[Stored data]
········
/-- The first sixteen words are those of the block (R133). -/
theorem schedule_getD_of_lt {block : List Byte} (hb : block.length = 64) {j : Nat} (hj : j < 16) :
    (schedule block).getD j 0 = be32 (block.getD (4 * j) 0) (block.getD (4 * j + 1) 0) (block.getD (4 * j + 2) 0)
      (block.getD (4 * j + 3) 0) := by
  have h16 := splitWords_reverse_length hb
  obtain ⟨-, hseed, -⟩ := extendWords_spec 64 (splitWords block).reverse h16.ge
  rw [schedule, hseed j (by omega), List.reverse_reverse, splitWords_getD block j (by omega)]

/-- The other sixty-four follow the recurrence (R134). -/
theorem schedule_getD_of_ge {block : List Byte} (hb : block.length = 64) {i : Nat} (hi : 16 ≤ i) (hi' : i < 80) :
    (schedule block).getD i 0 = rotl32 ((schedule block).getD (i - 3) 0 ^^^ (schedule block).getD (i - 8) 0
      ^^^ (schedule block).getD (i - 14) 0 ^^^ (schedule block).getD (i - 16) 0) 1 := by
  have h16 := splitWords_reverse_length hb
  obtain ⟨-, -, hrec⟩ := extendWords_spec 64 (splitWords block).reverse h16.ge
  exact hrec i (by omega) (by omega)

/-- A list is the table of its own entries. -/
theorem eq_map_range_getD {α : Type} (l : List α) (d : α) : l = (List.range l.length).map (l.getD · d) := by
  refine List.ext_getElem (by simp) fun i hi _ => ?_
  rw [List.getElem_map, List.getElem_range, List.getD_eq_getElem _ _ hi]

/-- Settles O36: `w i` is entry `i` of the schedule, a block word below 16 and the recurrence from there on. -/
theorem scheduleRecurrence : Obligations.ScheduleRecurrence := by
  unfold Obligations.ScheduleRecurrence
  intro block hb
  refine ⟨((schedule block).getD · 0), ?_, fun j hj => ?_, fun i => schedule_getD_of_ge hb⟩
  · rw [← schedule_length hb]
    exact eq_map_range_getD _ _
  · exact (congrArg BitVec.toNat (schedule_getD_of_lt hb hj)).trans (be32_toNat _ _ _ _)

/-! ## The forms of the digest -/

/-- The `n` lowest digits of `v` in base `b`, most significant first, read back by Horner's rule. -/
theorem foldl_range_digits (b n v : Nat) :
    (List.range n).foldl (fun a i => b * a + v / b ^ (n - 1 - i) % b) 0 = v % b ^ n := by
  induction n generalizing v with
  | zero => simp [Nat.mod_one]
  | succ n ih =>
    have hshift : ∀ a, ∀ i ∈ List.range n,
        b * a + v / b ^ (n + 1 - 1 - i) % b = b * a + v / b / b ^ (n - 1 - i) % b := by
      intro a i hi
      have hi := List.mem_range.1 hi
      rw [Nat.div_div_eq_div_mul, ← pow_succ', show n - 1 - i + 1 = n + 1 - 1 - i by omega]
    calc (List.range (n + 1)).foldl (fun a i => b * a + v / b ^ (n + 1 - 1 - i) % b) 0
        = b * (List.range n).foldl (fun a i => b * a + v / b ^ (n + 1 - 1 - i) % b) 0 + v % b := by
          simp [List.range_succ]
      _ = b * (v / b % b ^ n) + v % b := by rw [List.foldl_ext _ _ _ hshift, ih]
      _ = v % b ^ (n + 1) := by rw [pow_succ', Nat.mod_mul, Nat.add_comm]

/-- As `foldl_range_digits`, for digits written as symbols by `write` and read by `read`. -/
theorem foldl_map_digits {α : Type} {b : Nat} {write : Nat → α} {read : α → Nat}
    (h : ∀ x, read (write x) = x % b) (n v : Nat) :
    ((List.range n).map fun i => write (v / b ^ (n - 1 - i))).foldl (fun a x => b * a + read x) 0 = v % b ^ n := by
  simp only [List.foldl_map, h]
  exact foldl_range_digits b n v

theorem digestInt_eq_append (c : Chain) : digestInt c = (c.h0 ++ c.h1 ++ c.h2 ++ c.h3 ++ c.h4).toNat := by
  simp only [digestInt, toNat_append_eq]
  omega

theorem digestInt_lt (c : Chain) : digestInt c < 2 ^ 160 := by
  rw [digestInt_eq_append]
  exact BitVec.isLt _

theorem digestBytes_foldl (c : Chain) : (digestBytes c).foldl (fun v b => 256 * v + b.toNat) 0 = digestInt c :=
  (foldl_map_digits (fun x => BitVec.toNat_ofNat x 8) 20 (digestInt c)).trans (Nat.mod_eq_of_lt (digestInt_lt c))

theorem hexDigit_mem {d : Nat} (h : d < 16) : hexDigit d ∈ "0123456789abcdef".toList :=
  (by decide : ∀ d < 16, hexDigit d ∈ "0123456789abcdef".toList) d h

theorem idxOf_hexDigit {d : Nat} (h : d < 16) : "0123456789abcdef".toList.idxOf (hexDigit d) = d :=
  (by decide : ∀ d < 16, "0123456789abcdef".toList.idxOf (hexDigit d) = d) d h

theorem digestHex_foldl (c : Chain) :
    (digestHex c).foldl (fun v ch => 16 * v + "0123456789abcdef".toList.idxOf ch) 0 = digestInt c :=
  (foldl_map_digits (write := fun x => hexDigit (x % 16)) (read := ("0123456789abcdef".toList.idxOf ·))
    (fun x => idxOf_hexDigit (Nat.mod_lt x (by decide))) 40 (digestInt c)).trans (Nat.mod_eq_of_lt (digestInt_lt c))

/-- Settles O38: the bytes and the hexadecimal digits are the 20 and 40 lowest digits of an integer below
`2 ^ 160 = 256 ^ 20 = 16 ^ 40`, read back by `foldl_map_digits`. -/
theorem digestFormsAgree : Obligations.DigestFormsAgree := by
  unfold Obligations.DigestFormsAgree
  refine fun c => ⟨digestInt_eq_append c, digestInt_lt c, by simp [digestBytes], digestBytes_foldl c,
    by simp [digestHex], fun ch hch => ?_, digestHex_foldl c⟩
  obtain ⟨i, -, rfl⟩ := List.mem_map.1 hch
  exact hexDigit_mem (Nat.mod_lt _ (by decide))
········
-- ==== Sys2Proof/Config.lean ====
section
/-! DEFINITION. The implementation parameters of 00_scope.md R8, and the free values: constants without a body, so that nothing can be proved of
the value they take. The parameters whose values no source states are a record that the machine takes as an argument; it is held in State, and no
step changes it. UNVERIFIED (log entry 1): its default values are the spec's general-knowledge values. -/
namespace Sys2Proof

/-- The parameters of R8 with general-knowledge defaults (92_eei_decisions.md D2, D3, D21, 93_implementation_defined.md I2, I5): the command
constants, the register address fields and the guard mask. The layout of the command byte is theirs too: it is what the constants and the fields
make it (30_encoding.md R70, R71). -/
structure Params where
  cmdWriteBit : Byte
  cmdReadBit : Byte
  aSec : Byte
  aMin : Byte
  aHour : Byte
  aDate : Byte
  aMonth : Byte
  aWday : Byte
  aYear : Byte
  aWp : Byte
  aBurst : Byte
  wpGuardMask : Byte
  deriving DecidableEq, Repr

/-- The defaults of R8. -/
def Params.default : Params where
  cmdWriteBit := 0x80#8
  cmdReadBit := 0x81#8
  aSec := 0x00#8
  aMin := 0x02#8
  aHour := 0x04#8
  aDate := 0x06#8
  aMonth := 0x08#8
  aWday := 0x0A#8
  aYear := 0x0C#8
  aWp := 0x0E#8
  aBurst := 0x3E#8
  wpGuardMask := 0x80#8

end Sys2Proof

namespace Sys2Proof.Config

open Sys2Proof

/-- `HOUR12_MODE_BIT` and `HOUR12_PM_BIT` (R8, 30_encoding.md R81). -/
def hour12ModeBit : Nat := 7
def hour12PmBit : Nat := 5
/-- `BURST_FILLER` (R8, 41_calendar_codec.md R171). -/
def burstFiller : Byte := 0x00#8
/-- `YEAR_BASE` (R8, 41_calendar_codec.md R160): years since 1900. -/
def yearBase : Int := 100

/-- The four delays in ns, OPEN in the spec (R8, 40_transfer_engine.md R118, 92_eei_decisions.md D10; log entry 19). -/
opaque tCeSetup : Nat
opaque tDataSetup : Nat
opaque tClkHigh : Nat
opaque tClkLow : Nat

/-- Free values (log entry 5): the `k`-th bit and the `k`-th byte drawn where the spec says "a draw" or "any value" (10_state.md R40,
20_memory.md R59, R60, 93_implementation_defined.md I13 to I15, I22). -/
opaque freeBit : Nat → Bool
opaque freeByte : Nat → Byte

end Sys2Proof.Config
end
········
> Assignment
Scan the records above for the lines holding "Horner's rule. -/" and "calc (List.range (n". Transcribe those two and every line between them word for word, and no others.

> Answer for the task
/-- The `n` lowest digits of `v` in base `b`, most significant first, read back by Horner's rule. -/
theorem foldl_range_digits (b n v : Nat) :
    (List.range n).foldl (fun a i => b * a + v / b ^ (n - 1 - i) % b) 0 = v % b ^ n := by
  induction n generalizing v with
  | zero => simp [Nat.mod_one]
  | succ n ih =>
    have hshift : ∀ a, ∀ i ∈ List.range n,
        b * a + v / b ^ (n + 1 - 1 - i) % b = b * a + v / b / b ^ (n - 1 - i) % b := by
      intro a i hi
      have hi := List.mem_range.1 hi
      rw [Nat.div_div_eq_div_mul, ← pow_succ', show n - 1 - i + 1 = n + 1 - 1 - i by omega]
    calc (List.range (n + 1)).foldl (fun a i => b * a + v / b ^ (n + 1 - 1 - i) % b) 0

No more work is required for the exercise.